The response must consist of the lines below from the one with "bytes, ha, hb]⟩" through the one with "theorem selectCard (id", exactly as they appear and with both ends kept.

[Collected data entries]
= Beginning of Section =

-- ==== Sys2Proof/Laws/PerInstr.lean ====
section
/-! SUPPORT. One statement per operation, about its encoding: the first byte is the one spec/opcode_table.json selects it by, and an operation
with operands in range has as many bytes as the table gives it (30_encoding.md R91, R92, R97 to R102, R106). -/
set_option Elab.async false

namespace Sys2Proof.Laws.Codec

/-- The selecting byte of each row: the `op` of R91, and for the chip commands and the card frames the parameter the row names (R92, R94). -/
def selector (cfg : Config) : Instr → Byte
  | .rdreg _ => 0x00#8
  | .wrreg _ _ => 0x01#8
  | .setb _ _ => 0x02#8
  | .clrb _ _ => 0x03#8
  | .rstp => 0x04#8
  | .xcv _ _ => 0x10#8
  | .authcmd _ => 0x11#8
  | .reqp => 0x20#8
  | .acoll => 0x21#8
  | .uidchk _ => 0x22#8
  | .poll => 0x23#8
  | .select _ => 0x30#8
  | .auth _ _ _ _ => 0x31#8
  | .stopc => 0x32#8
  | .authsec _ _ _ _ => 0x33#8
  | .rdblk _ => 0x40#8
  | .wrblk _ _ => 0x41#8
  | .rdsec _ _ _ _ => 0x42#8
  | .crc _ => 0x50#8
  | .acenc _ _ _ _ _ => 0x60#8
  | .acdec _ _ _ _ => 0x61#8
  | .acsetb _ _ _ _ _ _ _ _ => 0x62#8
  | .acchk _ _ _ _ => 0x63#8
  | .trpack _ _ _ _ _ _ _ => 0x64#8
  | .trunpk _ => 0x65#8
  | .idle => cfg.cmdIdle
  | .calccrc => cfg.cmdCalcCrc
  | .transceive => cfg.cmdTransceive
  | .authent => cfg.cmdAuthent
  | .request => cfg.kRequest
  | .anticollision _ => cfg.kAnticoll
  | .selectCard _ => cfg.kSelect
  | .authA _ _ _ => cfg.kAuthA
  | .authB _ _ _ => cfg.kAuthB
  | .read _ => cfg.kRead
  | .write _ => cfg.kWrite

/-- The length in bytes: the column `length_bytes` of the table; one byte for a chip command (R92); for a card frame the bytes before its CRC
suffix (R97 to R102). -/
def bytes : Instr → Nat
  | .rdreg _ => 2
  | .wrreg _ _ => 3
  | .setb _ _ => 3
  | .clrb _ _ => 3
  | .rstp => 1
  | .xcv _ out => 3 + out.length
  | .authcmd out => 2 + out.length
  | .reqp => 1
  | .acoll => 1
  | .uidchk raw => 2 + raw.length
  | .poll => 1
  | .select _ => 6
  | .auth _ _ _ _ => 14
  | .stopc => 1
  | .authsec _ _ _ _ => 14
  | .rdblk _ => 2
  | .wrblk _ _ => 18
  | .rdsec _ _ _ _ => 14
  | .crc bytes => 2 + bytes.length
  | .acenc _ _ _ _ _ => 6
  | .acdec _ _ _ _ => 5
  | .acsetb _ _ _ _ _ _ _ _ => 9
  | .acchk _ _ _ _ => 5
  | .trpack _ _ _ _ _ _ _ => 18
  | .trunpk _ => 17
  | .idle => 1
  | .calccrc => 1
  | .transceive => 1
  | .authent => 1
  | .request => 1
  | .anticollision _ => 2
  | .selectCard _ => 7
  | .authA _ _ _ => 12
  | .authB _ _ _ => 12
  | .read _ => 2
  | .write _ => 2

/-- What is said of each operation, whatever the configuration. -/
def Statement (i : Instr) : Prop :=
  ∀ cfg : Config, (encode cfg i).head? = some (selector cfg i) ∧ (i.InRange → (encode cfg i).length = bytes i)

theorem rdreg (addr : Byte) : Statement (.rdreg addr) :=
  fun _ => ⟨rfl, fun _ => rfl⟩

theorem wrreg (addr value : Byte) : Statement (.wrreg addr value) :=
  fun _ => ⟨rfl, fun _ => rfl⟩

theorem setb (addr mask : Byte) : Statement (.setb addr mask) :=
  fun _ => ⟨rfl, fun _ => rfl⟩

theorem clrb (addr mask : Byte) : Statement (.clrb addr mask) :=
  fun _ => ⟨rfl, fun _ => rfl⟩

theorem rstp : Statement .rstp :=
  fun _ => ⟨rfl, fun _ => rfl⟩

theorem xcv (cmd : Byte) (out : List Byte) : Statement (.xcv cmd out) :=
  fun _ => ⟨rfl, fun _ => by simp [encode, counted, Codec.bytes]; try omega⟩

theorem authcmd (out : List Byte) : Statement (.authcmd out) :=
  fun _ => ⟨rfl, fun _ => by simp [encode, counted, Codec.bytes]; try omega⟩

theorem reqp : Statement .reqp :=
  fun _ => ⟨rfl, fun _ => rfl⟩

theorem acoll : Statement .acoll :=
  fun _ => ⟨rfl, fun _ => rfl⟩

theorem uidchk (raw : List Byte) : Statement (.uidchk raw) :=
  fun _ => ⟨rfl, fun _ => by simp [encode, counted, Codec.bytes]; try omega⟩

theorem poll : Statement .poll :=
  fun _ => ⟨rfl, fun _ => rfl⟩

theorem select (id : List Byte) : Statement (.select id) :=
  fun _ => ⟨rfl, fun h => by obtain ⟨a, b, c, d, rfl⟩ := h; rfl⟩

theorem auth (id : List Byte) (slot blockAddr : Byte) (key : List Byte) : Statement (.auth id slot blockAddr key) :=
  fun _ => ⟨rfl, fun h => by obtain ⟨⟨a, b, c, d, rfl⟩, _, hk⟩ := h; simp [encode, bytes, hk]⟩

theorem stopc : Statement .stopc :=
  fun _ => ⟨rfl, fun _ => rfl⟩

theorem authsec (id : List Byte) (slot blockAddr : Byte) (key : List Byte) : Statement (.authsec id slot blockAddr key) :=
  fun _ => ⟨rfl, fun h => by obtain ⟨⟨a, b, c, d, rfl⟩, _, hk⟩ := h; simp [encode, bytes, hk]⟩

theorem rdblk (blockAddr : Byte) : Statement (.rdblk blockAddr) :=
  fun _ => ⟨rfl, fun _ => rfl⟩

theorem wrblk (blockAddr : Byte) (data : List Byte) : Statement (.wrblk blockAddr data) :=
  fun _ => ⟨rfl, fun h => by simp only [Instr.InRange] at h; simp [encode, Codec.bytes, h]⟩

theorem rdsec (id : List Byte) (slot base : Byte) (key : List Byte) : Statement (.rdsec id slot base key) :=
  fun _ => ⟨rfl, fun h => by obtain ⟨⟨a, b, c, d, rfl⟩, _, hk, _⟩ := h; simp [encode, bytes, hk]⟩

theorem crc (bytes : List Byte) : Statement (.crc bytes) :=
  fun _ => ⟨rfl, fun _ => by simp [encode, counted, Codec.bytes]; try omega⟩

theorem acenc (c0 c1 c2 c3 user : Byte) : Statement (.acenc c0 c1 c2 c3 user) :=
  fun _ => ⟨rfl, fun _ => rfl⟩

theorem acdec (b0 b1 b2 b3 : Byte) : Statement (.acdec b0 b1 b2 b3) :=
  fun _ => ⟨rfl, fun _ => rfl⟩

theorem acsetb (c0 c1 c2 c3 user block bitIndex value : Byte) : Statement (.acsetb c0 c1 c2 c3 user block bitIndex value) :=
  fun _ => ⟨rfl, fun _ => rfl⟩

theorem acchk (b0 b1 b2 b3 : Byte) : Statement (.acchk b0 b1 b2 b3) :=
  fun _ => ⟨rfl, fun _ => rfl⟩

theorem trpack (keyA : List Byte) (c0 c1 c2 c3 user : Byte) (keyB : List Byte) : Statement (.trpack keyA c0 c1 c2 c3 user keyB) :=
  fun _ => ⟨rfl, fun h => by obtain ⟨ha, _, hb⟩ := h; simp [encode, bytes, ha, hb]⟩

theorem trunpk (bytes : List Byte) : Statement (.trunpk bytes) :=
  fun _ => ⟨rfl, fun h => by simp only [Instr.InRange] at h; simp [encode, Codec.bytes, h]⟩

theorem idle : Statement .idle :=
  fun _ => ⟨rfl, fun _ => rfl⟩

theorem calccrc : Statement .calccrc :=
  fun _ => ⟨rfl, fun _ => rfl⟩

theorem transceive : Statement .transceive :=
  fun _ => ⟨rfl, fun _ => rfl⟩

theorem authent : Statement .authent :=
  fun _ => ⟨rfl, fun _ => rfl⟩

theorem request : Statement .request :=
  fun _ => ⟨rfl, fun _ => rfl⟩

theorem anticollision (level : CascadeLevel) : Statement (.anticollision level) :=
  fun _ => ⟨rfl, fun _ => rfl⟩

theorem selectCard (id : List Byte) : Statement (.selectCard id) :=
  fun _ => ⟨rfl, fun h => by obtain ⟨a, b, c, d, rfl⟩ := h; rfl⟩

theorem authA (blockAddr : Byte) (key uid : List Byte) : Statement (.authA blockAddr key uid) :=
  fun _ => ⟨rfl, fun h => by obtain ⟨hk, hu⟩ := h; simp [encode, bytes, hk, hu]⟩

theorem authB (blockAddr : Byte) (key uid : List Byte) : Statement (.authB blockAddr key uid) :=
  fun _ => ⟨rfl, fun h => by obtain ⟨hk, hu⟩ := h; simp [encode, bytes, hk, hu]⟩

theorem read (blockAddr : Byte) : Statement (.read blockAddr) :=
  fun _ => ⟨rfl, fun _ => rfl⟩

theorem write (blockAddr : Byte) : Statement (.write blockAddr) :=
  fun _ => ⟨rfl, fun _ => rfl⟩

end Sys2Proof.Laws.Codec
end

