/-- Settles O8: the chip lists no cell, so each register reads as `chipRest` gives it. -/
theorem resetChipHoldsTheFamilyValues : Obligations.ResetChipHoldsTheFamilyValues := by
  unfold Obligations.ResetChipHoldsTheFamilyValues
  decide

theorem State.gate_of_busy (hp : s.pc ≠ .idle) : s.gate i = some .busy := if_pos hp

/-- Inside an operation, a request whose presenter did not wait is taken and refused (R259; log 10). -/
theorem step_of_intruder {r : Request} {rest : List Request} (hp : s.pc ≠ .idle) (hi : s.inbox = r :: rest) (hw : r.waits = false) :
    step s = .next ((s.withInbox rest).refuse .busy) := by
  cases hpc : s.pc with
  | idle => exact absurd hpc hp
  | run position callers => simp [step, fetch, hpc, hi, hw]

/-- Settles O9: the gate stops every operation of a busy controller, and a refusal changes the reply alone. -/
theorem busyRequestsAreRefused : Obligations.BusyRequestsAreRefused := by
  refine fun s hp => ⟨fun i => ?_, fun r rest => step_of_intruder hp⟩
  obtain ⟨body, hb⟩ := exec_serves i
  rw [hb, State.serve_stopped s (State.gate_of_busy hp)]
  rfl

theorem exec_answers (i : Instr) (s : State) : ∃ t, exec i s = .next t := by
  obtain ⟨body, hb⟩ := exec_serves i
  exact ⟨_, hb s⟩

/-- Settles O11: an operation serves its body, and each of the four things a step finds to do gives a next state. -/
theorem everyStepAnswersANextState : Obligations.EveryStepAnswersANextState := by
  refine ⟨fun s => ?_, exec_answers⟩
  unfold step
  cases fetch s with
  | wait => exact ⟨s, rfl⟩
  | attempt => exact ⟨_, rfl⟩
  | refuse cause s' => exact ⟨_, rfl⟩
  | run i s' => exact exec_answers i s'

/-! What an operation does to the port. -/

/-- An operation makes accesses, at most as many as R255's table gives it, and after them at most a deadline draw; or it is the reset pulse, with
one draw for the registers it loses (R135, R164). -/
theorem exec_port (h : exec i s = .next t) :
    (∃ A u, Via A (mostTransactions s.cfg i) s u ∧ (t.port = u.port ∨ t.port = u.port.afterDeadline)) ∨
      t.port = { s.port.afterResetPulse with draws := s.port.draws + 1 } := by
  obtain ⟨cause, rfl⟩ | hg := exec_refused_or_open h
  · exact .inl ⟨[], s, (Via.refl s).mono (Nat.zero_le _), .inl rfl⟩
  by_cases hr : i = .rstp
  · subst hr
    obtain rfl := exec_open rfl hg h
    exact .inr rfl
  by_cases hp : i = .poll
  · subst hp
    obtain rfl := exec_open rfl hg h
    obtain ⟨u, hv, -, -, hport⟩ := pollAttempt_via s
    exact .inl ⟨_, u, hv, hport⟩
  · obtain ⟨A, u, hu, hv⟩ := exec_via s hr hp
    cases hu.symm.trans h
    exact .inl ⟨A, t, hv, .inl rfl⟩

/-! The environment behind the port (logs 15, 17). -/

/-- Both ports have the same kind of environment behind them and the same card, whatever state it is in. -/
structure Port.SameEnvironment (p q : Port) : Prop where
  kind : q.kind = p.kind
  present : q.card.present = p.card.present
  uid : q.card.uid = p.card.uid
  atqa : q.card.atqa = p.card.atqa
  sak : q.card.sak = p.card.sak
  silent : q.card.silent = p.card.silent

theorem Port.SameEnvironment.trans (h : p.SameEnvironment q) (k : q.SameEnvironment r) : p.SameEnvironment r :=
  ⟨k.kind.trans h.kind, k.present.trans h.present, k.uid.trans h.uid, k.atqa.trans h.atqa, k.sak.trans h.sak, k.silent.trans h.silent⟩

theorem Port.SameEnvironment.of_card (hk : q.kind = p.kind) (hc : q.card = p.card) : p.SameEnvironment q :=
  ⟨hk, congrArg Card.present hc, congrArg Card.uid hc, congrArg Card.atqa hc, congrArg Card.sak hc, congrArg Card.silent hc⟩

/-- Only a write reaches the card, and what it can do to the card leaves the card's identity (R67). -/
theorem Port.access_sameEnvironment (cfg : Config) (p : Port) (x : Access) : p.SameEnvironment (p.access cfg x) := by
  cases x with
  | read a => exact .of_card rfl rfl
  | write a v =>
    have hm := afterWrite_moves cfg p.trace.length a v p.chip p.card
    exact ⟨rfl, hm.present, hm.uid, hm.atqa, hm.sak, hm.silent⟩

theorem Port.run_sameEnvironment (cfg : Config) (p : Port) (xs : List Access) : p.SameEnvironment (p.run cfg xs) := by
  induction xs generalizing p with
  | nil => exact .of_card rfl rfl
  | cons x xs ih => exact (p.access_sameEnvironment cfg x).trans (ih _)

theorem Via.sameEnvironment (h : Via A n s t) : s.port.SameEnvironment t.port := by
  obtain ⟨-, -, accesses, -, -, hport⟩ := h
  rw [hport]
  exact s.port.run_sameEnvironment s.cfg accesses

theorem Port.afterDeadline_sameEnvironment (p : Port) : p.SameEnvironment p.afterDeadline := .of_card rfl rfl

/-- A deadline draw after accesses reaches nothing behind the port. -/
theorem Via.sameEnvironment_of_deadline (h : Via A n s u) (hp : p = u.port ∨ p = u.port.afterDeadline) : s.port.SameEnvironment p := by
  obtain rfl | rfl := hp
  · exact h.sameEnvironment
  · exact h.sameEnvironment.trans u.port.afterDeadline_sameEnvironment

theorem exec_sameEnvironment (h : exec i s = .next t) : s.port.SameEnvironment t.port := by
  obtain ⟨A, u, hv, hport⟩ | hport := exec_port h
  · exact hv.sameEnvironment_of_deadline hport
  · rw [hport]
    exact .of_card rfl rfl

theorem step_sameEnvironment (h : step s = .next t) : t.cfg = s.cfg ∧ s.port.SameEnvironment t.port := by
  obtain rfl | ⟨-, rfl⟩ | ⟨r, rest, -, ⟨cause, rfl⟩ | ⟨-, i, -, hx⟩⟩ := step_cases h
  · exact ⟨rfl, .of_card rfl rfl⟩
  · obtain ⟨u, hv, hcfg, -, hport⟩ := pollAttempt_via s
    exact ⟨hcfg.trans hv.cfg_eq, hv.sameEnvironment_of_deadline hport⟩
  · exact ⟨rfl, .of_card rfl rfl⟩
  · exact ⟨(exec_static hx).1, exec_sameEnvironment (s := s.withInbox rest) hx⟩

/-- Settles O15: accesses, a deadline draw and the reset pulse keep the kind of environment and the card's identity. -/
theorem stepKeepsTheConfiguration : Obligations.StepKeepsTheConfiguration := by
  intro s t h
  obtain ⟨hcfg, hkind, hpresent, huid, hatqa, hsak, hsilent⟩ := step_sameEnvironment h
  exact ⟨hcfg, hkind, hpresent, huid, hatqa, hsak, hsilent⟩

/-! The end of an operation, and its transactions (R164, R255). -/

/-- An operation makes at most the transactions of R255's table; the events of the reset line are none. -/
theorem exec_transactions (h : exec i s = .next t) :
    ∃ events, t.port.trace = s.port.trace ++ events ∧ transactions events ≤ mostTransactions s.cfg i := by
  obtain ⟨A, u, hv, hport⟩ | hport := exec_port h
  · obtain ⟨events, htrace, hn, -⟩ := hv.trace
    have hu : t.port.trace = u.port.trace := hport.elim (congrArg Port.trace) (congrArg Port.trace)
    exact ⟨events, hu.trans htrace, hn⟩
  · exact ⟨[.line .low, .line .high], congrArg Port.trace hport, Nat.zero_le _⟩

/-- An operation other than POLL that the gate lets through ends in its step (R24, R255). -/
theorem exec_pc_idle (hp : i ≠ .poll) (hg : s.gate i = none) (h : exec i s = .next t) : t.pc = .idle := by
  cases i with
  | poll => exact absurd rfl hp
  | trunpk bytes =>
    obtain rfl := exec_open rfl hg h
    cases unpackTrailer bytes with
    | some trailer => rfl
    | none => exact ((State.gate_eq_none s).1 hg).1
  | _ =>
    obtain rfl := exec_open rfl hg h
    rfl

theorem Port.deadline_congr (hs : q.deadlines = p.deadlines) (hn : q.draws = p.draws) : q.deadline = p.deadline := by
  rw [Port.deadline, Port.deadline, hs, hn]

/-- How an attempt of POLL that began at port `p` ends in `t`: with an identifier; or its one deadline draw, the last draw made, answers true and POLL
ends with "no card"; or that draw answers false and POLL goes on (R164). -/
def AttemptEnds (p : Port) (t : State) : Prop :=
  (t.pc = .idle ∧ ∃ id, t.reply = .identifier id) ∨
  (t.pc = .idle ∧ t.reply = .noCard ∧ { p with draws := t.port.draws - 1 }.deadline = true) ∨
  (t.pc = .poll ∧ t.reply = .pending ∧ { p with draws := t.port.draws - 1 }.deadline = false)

= End of Section =

- [Output for this exercise]
  fun _ => ⟨rfl, fun h => by obtain ⟨ha, _, hb⟩ := h; simp [encode, bytes, ha, hb]⟩

theorem trunpk (bytes : List Byte) : Statement (.trunpk bytes) :=
  fun _ => ⟨rfl, fun h => by simp only [Instr.InRange] at h; simp [encode, Codec.bytes, h]⟩

theorem idle : Statement .idle :=
  fun _ => ⟨rfl, fun _ => rfl⟩

theorem calccrc : Statement .calccrc :=
  fun _ => ⟨rfl, fun _ => rfl⟩

theorem transceive : Statement .transceive :=
  fun _ => ⟨rfl, fun _ => rfl⟩

theorem authent : Statement .authent :=
  fun _ => ⟨rfl, fun _ => rfl⟩

theorem request : Statement .request :=
  fun _ => ⟨rfl, fun _ => rfl⟩

theorem anticollision (level : CascadeLevel) : Statement (.anticollision level) :=
  fun _ => ⟨rfl, fun _ => rfl⟩

theorem selectCard (id : List Byte) : Statement (.selectCard id) :=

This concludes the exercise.